LC : La sublimation freudienne >

F. L : Cela veut dire que l’on peut dépasser des pulsions qui sont extrêmement destructrices. Ce travail est possible avec les lumières de l’esprit qui nous permettent d’éclairer tous les soubassements de notre être pour être pleinement soi-même.

LC : ... une idée antérieure au XIXème siècle ?

F. L : Au XVIIème siècle, Spinoza invente une philosophie qui va appeler l’Ethique et qui est d’une puissance absolument incroyable. Spinoza nous dit en effet que tout être vivant fait un effort pour persévérer dans son être » (cf l’Ethique, livre III, proposition 6). Ce que l’on va appeler conatus en latin. L’individu est donc naturellement poussé à une croissance naturelle de son être. Pour Spinoza, il y a deux sentiments fondamentaux qui accompagnent le vivant c’est la Joie et la Tristesse. La Joie, c’est à chaque fois qu’un être augmente sa puissance d’agir et donc sa puissance vitale. En revanche, chaque fois qu’un individu rencontre un obstacle qui l’empêche de s’accomplir, il est dans la Tristesse.

LC : Baruch Spinoza annonce-t-il Carl Gustav Jung ?

F. L : Il y a une très grande parenté entre Spinoza et Jung. La lumière de l’esprit va nous aider à aller de plus en plus vers la croissance de notre être et pour Spinoza c’est le travail de la Raison qui nous permet de faire ce processus vers la Joie permanente et le terme de la philosophie de Spinoza, si on la met en œuvre, est ce qu’il appelle la Béatitude, mot religieux qui désigne le bonheur suprême, absolu. Pour Spinoza cette béatitude s’acquière par la Raison. Spinoza n’est pas religieux. 

JPR > Parlez-nous justement un peu de Spinoza.

Spinoza va rompre avec la religion. Juif, il va être banni de sa communauté de manière terrible, c’est-à-dire par un acte de bannissement. Il va donc être solitaire très jeune, c’est-à-dire à l’âge de 23 ans et c’est dans la philosophie qu’il va trouver le « salut ». Par l’introspection, la réflexion et la Raison il va découvrir une voie dit-il qui va le mettre dans une joie permanente.
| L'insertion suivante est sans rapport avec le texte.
/-- Hops of a unit from the pair. -/
def UnitSel.hops (u : UnitSel) (s : State) : List Nat :=
  match u with
  | .pair => []
  | .own => [s.ownHop]
  | .partner => [1 - s.ownHop]
  | .chassis => [2]
  | .slot k => [0x0100 + k]
  | .sub k j => [0x0100 + k, j]
  | .station n r => (0x0200 + n) :: r

/-- The module stands alone by configuration (R57, R354). -/
def State.alone (s : State) : Bool :=
  s.get F.role == rSolo || s.pair.single || s.get F.triad == 2

/-- A slot is configured by its lane mode (R236), and answers in LIVE, STALE and CROSSOVER (R234). -/
def State.slotConfigured (s : State) (k : Nat) : Bool := s.get F.laneMode k != 0
def State.slotOnline (s : State) (k : Nat) : Bool :=
  let st := s.get F.laneState k
  st == 2 || st == 3 || st == 5

/-- A hop behind a slot is assigned by R356: an L3 address, a position behind an HB-12, a sub-unit of a Gen-5 board. -/
def State.subConfigured (s : State) (k j : Nat) : Bool :=
  if s.get F.laneMode k == 3 then decide (j ≤ 7) && bitOf (s.get F.l3Boards k) j
  else (s.unit? [0x0100 + k, j]).isSome
def State.subOnline (s : State) (k j : Nat) : Bool :=
  s.slotOnline k && (if s.get F.laneMode k == 3 then bitOf (s.get F.laneBoards k) j
    else match s.unit? [0x0100 + k, j] with | some u => u.status < 2 | none => false)

/-- The result of resolving a UnitRef (R359). -/
inductive Resolved where
  | unit (u : UnitSel)
  | fail (status : Nat) (tlvs : List Tlv)
  deriving DecidableEq, Repr

/-- Resolves the hops from the root (R355, R356, R359). -/
def resolveHops (s : State) : List Nat → Resolved
  | [] => .unit .pair
  | h :: rest =>
    if h = 0xFFFF then .fail stBadParam (hopPos 1)
    else if h = 0 ∨ h = 1 then
      if h ≠ s.ownHop ∧ s.alone then .fail stNoUnit (hopPos 1)
      else
        match rest with
        | [] =>
          if h = s.ownHop then .unit .own
          else if s.get F.linkUp = 0 then .fail stUnitOffline (hopPos 1) else .unit .partner
        | h2 :: _ => if h2 = 0xFFFF then .fail stBadParam (hopPos 2) else .fail stNoUnit (hopPos 2)
    else if h = 2 then
      match rest with
      | [] => .unit .chassis
      | h2 :: _ => if h2 = 0xFFFF then .fail stBadParam (hopPos 2) else .fail stNoUnit (hopPos 2)
    else if 0x0100 ≤ h ∧ h ≤ 0x0100 + 95 then
      let k := h - 0x0100
      if !s.slotConfigured k then .fail stNoUnit (hopPos 1)
      else
        match rest with
        | [] => if s.slotOnline k then .unit (.slot k) else .fail stUnitOffline (hopPos 1)
        | h2 :: rest2 =>
          if h2 = 0xFFFF then .fail stBadParam (hopPos 2)
          else if !s.slotOnline k then .fail stUnitOffline (hopPos 1)
          else if !s.subConfigured k h2 then .fail stNoUnit (hopPos 2)
          else
            match rest2 with
            | [] => if s.subOnline k h2 then .unit (.sub k h2) else .fail stUnitOffline (hopPos 2)
            | h3 :: _ => if h3 = 0xFFFF then .fail stBadParam (hopPos 3) else .fail stNoUnit (hopPos 3)
    else if 0x0200 ≤ h ∧ h ≤ 0x0200 + 63 then
      let n := h - 0x0200
      if s.get F.wslPort n = 0xFF then .fail stNoUnit (hopPos 1)
      else if s.get F.wslState n = 0 ∨ s.get F.wslState n = 4 then .fail stUnitOffline (hopPos 1)
      else .unit (.station n rest)
    else .fail stNoUnit (hopPos 1)

/-- Resolves a packet's UnitRef (R358, R359). -/
def resolve (s : State) (p : Packet) : Resolved :=
  if p.hopLen > 31 ∨ p.hops.length ≠ p.hopLen then .fail stBadLength []
  else resolveHops s p.hops

/-- Role code of the pair (R365): 0 out of service, 1 controller, 2 station-head, 3 both. -/
def State.pairRole (s : State) : Nat :=
  if s.units.noActive then 0
  else if s.get F.wslUpPorts = 0 then 1
  else if s.get F.wslDownPorts = 0 then 2 else 3

/-- Epoch of a unit (R361), as far as this module holds it. -/
def State.epochOf (s : State) (u : UnitSel) : Nat :=
  match u with
  | .pair => s.units.pair.epoch
  | .own => s.get F.epoch
  | u => match s.unit? (u.hops s) with | some r => r.epoch | none => 1

/-- Role code of a unit (R365). -/
def State.roleCodeOf (s : State) (u : UnitSel) : Nat :=
  match u with
  | .pair => s.pairRole
  | .own => s.get F.role
  | u => match s.unit? (u.hops s) with | some r => r.role | none => 0

/-! Checks on receipt (R388). -/

/-- The mode of the named unit is one the opcode's row lists (R388 step 11, R410). -/
def modeOk (m : ModesK) (mode : Nat) : Bool :=
  match m with
  | .all => mode != mDormant
  | .op => mode == mStop || mode == mRun || mode == mHold
  | .opSafe => mode == mStop || mode == mRun || mode == mHold || mode == mSafe
  | .safe => mode == mSafe
  | .run => mode == mRun
  | .stopSafe => mode == mStop || mode == mSafe

/-- A packet takes the module path of program staging: it names the module, or the module stands alone (R81, R166). -/
def modulePath (u : UnitSel) (s : State) : Bool := u == .own || s.alone

/-- The modes of an opcode's row for the unit it names: PROMOTE is sent in RUN through the pair and in STOP on the module
path (R81, R417). -/
def opModeOk (o : Op) (u : UnitSel) (s : State) : Bool :=
  if o = .promote then s.get F.mode == (if modulePath u s then mStop else mRun)
  else modeOk (opSpec o).modes (s.get F.mode)

/-- The framing of LENGTH (R388 step 4): the TLVs fill it exactly, where the UnitRef lets them be found. -/
def framingOk (p : Packet) : Bool :=
  let base := 1 + 2 * p.hopLen
  p.length % 4 == 0 && decide (4 ≤ p.length) &&
    (if p.hopLen ≤ 31 ∧ base ≤ p.length then
      p.tlvs.all (fun x => decide (x.len ≤ 65280)) &&
        p.tlvs.foldl (fun a x => a + 4 + pad4 x.len) (pad4 base) == p.length
     else true)

/-- HDR_RESERVED and FLAGS bits 0 to 3, 6 and 7 are 0 (R388 step 5). -/
def flagsOk (p : Packet) : Bool := p.reserved == 0 && p.flags % 16 == 0 && p.flags / 64 == 0

/-- The session of a packet, open and not held. -/
def State.session? (s : State) (id : Nat) : Option Session :=
  s.lcp.sessions.find? (fun x => x.id == id && !x.held && id != 0)

/-- Requests of a session that await a final reply (R388 step 7). -/
def State.awaiting (s : State) (id : Nat) : Nat :=
  (s.lcp.queue.filter (fun q => q.pkt.sess == id)).length + (s.lcp.mail.filter (fun q => q.sess == id)).length
    + (s.lcp.forwards.filter (fun q => q.req.sess == id)).length
    + ([s.img.erase, s.img.program].filter (fun q => match q with | some x => x.1.sess == id | none => false)).length
    + (match s.pwr.selftest with | some p => if p.sess = id then 1 else 0 | none => 0)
Cette voie il va l’appeler l’Ethique et cela va donner naissance à l’ouvrage du même nom et qui raconte tout ce processus.

LC : Spinoza était-il un esprit visionnaire >

F. L : Spinoza nous dit en effet, trois siècles avant Freud que nous ne sommes pas libres mais esclaves de nos affects et de nos émotions. Par la lumière de la Raison, Spinoza nous dit qu’il faut éclairer à la fois nos affects, mais aussi nos idées car, pour Spinoza il y a des idées adéquates, c’est-à-dire des idées justes, et des idées inadéquates, c’est-à-dire des idées fausses ; et donc nous sommes comme enveloppés d’imaginations, d’opinions, d’idées erronées, et de croyances qui nous maintiennent prisonniers de l’ignorance. Il faut donc passer de l’obscurité de l’ignorance à la lumière de la connaissance.
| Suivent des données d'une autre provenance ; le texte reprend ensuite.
/-- The values of the cycles that end in an abandoned Commit's beat are put by for the next one (R40). -/
def State.putByWork (s : State) (cs : List Nat) : State :=
  let mine := fun (w : Nat × Nat) => match s.rt.entry? w.1 with | some v => cs.contains v.home | none => false
  { s with rt := { s.rt with
    late := (s.rt.work.filter mine).foldl (fun l w => regPut l w.1 w.2) s.rt.late
    work := s.rt.work.filter (fun w => !mine w)
    unpublished := s.rt.unpublished ++ cs.filter (fun c => !s.rt.unpublished.contains c) } }

/-- The output points of the program. -/
def RtSt.outPoints (rt : RtSt) : List ValDef :=
  match rt.prog with
  | some p => p.vals.filter (fun v => v.kind == 4)
  | none => []

/-- Every output at its configured safe value (R55, R579). -/
def RtSt.safeOuts (rt : RtSt) : List (Nat × Nat) :=
  rt.outPoints.foldl (fun l v => regPut l v.idx v.safeVal) []

/-- The outputs committed by the classes of a list; a force takes the place of the program's value (R96). -/
def RtSt.commitOuts (rt : RtSt) (cs : List Nat) : List (Nat × Nat) :=
  rt.outPoints.foldl (fun l v =>
    match valAt rt.forces v.idx with
    | some f => regPut l v.idx f
    | none =>
      if cs.contains v.home then
        match valAt rt.work v.idx with
        | some w => regPut l v.idx w
        | none => l
      else l) rt.outs

/-- The outputs that loops drive. -/
def LoopSt.drivesOut (ls : LoopSt) (idx : Nat) : Bool := ls.loops.any (fun l => l.d.outVal == idx)

/-- The outputs a Commit assembles, by mode (R55, R97, R107). -/
def State.assembleOuts (s : State) : List (Nat × Nat) :=
  let m := s.get F.mode
  let closing := s.closingClasses
  if m = mStop then s.rt.safeOuts
  else if m = mRun then s.rt.commitOuts closing
  else if m = mHold then
    let pol := s.get F.holdPolicy
    let stepped := closing.filter (fun c => s.rt.stepClass == some c && s.rt.stepRuns)
    if pol = 1 then
      s.rt.outPoints.foldl (fun l v =>
        match valAt s.rt.forces v.idx with
        | some f => regPut l v.idx f
        | none =>
          if stepped.contains v.home then regPut l v.idx ((valAt s.rt.work v.idx).getD v.safeVal)
          else regPut l v.idx v.safeVal) []
    else
      s.rt.outPoints.foldl (fun l v =>
        match valAt s.rt.forces v.idx with
        | some f => regPut l v.idx f
        | none =>
          if stepped.contains v.home ∨ (pol = 2 ∧ closing.contains v.home ∧ s.loops.drivesOut v.idx) then
            match valAt s.rt.work v.idx with
            | some w => regPut l v.idx w
            | none => l
          else l) s.rt.outs
  else s.rt.outs

/-- The part of a Commit that the runtime carries out: values published, outputs committed (R35, R85). -/
def State.commitRuntime (s : State) : State :=
  let closing := s.closingClasses
  let work := s.rt.work
  let s := { s with rt := { s.rt with work := s.closingWork } }
  let outs := s.assembleOuts
  let m := s.get F.mode
  let pub := if m = mRun then closing
    else if m = mHold then closing.filter (fun c => (s.rt.stepClass == some c && s.rt.stepRuns) || s.get F.holdPolicy == 2)
    else []
  let s := pub.foldl (fun (s : State) c => s.publish c) s
  let rt := s.rt
  let stepDone := match rt.stepClass with | some c => rt.stepRuns && closing.contains c | none => false
  let rt := { rt with
    outs := outs
    work := work.filter (fun w => match rt.entry? w.1 with | some v => !(pub.contains v.home && s.cycleOver v.home) | none => false)
    late := []
    unpublished := []
    withheld := []
    stepClass := if stepDone then none else rt.stepClass
    stepRuns := if stepDone then false else rt.stepRuns }
  ({ s with rt := rt }).showRuntime

/-! Retained variables (R98 to R101). -/

/-- A number for each elementary type. -/
def tyCode : ValTy → Nat
  | .bool => 0 | .u8 => 1 | .u16 => 2 | .u32 => 3 | .u64 => 4 | .i8 => 5 | .i16 => 6 | .i32 => 7 | .i64 => 8
  | .f32 => 9 | .f64 => 10

/-- Key of a retained value in a slot: its handle and its type. -/
def retKey (v : ValDef) : Nat := tyCode v.ty * 2 ^ 32 + handleOf v

/-- The published retained values. -/
def RtSt.retained (rt : RtSt) : List (Nat × Nat) :=
  match rt.prog with
  | some p => (p.vals.filter (fun v => v.kind == 1)).foldl
      (fun l v => regPut l (retKey v) ((valAt rt.published v.idx).getD v.init)) []
  | none => []

/-- The bytes of a slot that its CRC covers: beat, generation and layout of the header, then each value behind its key. The
order of the bytes is the model's (DESIGN CHOICE, log entry 46). -/
def slotBytes (m : RetainSlot) : List Nat :=
  bytesOf 8 m.beat ++ bytesOf 4 m.gen ++ bytesOf 4 m.layout
    ++ m.vals.flatMap (fun (w : Nat × Nat) => bytesOf 8 w.1 ++ bytesOf 8 w.2)

/-- A slot is valid when its header is complete and its CRC-32C is correct (R98, R101). -/
def slotSound (m : RetainSlot) : Bool := m.valid && m.crc == crc32c (slotBytes m)

/-- The header is written last, with the CRC over the slot (R98). -/
def slotFinish (m : RetainSlot) : RetainSlot := { m with valid := true, crc := crc32c (slotBytes m) }

/-- A snapshot of them at beat `n`, keyed by handle and type. -/
def State.snapshotAt (s : State) (n : Nat) : RetainSlot :=
  slotFinish { beat := n, gen := s.get F.programGen, layout := (match s.rt.prog with | some p => p.layoutId | none => 0)
               vals := s.rt.retained }

/-- Bytes of retained values by INDEX. -/
def RtSt.bytesOfIdx (rt : RtSt) (l : List Nat) : Nat :=
  l.foldl (fun a i => match rt.entry? i with | some v => a + tyBytes v.ty | none => a) 0

/-- The dirty set of the slot that the next mirror goes to (R98, R100). -/
def RtSt.slotDirty (rt : RtSt) : List Nat := if rt.mirrorB then rt.dirtyB else rt.dirtyA

/-- The snapshot of R99 that ends the T3 cycle of beat `n`: skipped, with RETAIN_LATE, while the previous mirror is still
being written. -/
def State.takeSnapshot (s : State) (n : Nat) : State :=
  let s := s.peak F.dirtyPeak (s.rt.bytesOfIdx s.rt.dirty)
  let s := { s with rt := { s.rt with dirty := [] } }
  match s.rt.mirror with
  | some _ => (s.inc F.retainLateCount).raise 456 1 1 [(32, n)]            -- RETAIN_LATE
  | none =>
    { s with rt := { s.rt with
        mirror := some (s.snapshotAt n)
        dirtyA := if s.rt.mirrorB then s.rt.dirtyA else [], dirtyB := if s.rt.mirrorB then [] else s.rt.dirtyB } }

/-- A module that drives takes its snapshot at the Commit that ends a T3 cycle (R99); a SHADOW writes none, a READY STANDBY
takes it from its tracked state at the close of that beat (R101). -/
def State.retainSnapshot (s : State) : State :=
  if s.now % 400 ≠ 399 ∨ !s.computes ∨ s.get F.role = rShadow ∨ s.rt.prog.isNone then s else s.takeSnapshot s.now

/-- A snapshot is complete in its slot (R98): the header is written last, and the next mirror goes to the other slot. -/
def State.storeMirror (s : State) (m : RetainSlot) : State :=
  if s.rt.mirrorB then
    ({ s with rt := { s.rt with slotB := m, mirror := none, mirrorB := false } }).put F.slotBBeat m.beat
  else ({ s with rt := { s.rt with slotA := m, mirror := none, mirrorB := true } }).put F.slotABeat m.beat

/-- The slot a warm restart takes (R101): 1 A, 2 B, 0 none; and whether it is the older one. -/
def RtSt.retainChoice (rt : RtSt) : Nat × Bool :=
  let newestA := rt.slotB.beat ≤ rt.slotA.beat
  if newestA then (if slotSound rt.slotA then (1, false) else if slotSound rt.slotB then (2, true) else (0, false))
  else (if slotSound rt.slotB then (2, false) else if slotSound rt.slotA then (1, true) else (0, false))

/-- The retained values a slot gives the loaded program: whole where the layout is the same, else those whose handle and
type are unchanged (R101). -/
def RtSt.takeRetained (rt : RtSt) (slot : RetainSlot) : List (Nat × Nat) :=
  match rt.prog with
  | some p => (p.vals.filter (fun v => v.kind == 1)).foldl (fun l v =>
      let x := if slot.layout = p.layoutId
        then (slot.vals.find? (fun w => w.1 % 2 ^ 32 == handleOf v)).map (fun w => w.2)
        else valAt slot.vals (retKey v)
      match x with
      | some x => regPut l v.idx x
      | none => l) []
  | none => []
Cette lumière de la connaissance c’est tout un processus rationnel, d’observation de soi, de connaissance, de culture, de réflexion, qui va permettre à l’individu de développer progressivement des idées adéquates, donc des idées justes, et c’est parce que nous aurons de plus en plus d’idées adéquates que nous pourrons de plus en plus éclairer nos affects et nos désirs et les comprendre. Cela permet de s’épanouir et du même coup il y a une joie qui vient, car pour Spinoza il y a toujours une émotion qui accompagne une idée. Les idées et les émotions vont ensemble.

Donc plus nous avons d’idées inadéquates, plus nous avons de tristesse et plus nous avons des idées adéquates, plus nous avons de joie. Ainsi, c’est la lumière de l’esprit qui nous conduit vers de plus en plus d’idées adéquates.
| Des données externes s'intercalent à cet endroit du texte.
/-- CERT_INSTALL: the slot takes the chain; a pair certificate is an epoch event of the pair (R362). The pair's serial
number is that of the certificate's key, a value the command does not carry. -/
def certInstallBody (p : Packet) (_ : UnitSel) (s : State) : Ans :=
  let slot := p.val 0x003B 0
  let s := s.auditBy p.sess 0x09 0 slot
  let c := (p.find? 0x003C).getD { t := 0x003C, len := 0, val := 0 }
  let s := { s with units := { s.units with
    chains := s.units.chains.filter (fun (x : Nat × Nat × Nat) => x.1 != slot) ++ [(slot, c.len, c.val)]
    expiring := s.units.expiring.filter (· != slot) } }
  let s := (((s.put F.certState 1 slot).put F.certNotBefore p.notBefore slot).put F.certNotAfter p.notAfter slot).put
    F.certFingerprint p.fingerprint slot
  let s := (s.certRecord slot).raise 382 1 0 [(8, slot), (32, p.fingerprint % 2 ^ 32)]    -- CERT_INSTALLED
  if slot = 2 then
    let (n, s) := s.fresh 64
    let s := { s with units := { s.units with pair := { s.units.pair with serial := n } } }
    let s := s.bumpPair 7
    { st := s.raise 385 1 0 [(32, s.units.pair.epoch)] }                                  -- PAIR_IDENTITY_SET
  else { st := s }

/-- CERT_INSTALL (R368). -/
def execCertInstall (p : Packet) (s : State) : Host.Outcome State Fault Refusal :=
  let s' := servedTracked .certInstall p (certInstallChk p) (certInstallBody p) s
  .next (auditRefused .certInstall p (certInstallChk p) 0x09 (p.val 0x003B 0) s s')

/-- CERT_EXPIRING (R372): 30 days before NOT_AFTER, while TIME_LOCKED is 1. -/
def execCertExpiring (slot : Fin 4) (s : State) : Host.Outcome State Fault Refusal :=
  let k := slot.val
  .next (
    if s.flag F.timeLocked ∧ s.get F.certState k = 1 ∧ !s.units.expiring.contains k
      ∧ s.get F.certNotAfter k ≤ s.ptpSecond + 2592000 then
      ({ s with units := { s.units with expiring := s.units.expiring ++ [k] } }).raise 383 1 1
        [(8, k), (32, s.get F.certNotAfter k)]
    else s)

/-- CERT_EXPIRED (R372): at NOT_AFTER, while TIME_LOCKED is 1; the certificate is still presented. -/
def execCertExpired (slot : Fin 4) (s : State) : Host.Outcome State Fault Refusal :=
  let k := slot.val
  .next (
    if s.flag F.timeLocked ∧ s.get F.certState k = 1 ∧ s.get F.certNotAfter k ≤ s.ptpSecond then
      (s.put F.certState 2 k).raise 384 1 2 [(8, k)]
    else s)

end Sys2Proof.Machine
end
LC : Raison et Intuition, les deux lumières de l'esprit >

Il y a la Raison mais il y a aussi l’Intuition. Spinoza est le grand philosophe de l’intuition et il nous dit à la fois que la Raison est une lumière qui nous permet de progresser par l’observation, la comparaison, le raisonnement etc, mais il y a aussi des choses que l’on ne peut pas découvrir qu’avec la Raison. L’Intuition c’est une connaissance immédiate des principes sans avoir fait tout le cheminement rationnel. Parfois, nous avons des intuitions fulgurantes et qui nous indiquent la direction à prendre. Cela vient de notre esprit. Mais attention, Spinoza nous dit aussi que souvent nous confondons notre intuition avec nos désirs. Il faut donc que la Raison commence par « déblayer le terrain » et ainsi, plus la Raison aura déblayé nos affects et nos idées, plus nous aurons des idées adéquates et plus notre Intuition pourra se développer de manière juste. Donc Raison et Intuition vont de pair. Il faut développer la Raison et l’Intuition qui sont les deux grandes lumières de l’esprit, lumières qui nous permettent de passer de l’ignorance à la connaissance et de la Tristesse à la Joie.

Voilà donc, en quelques mots, comment l’être humain peut faire ce travail vers la lumière, lumière qui engendre une croissance de son être et l’incarnation de la lumière, pour Spinoza, c’est la Joie.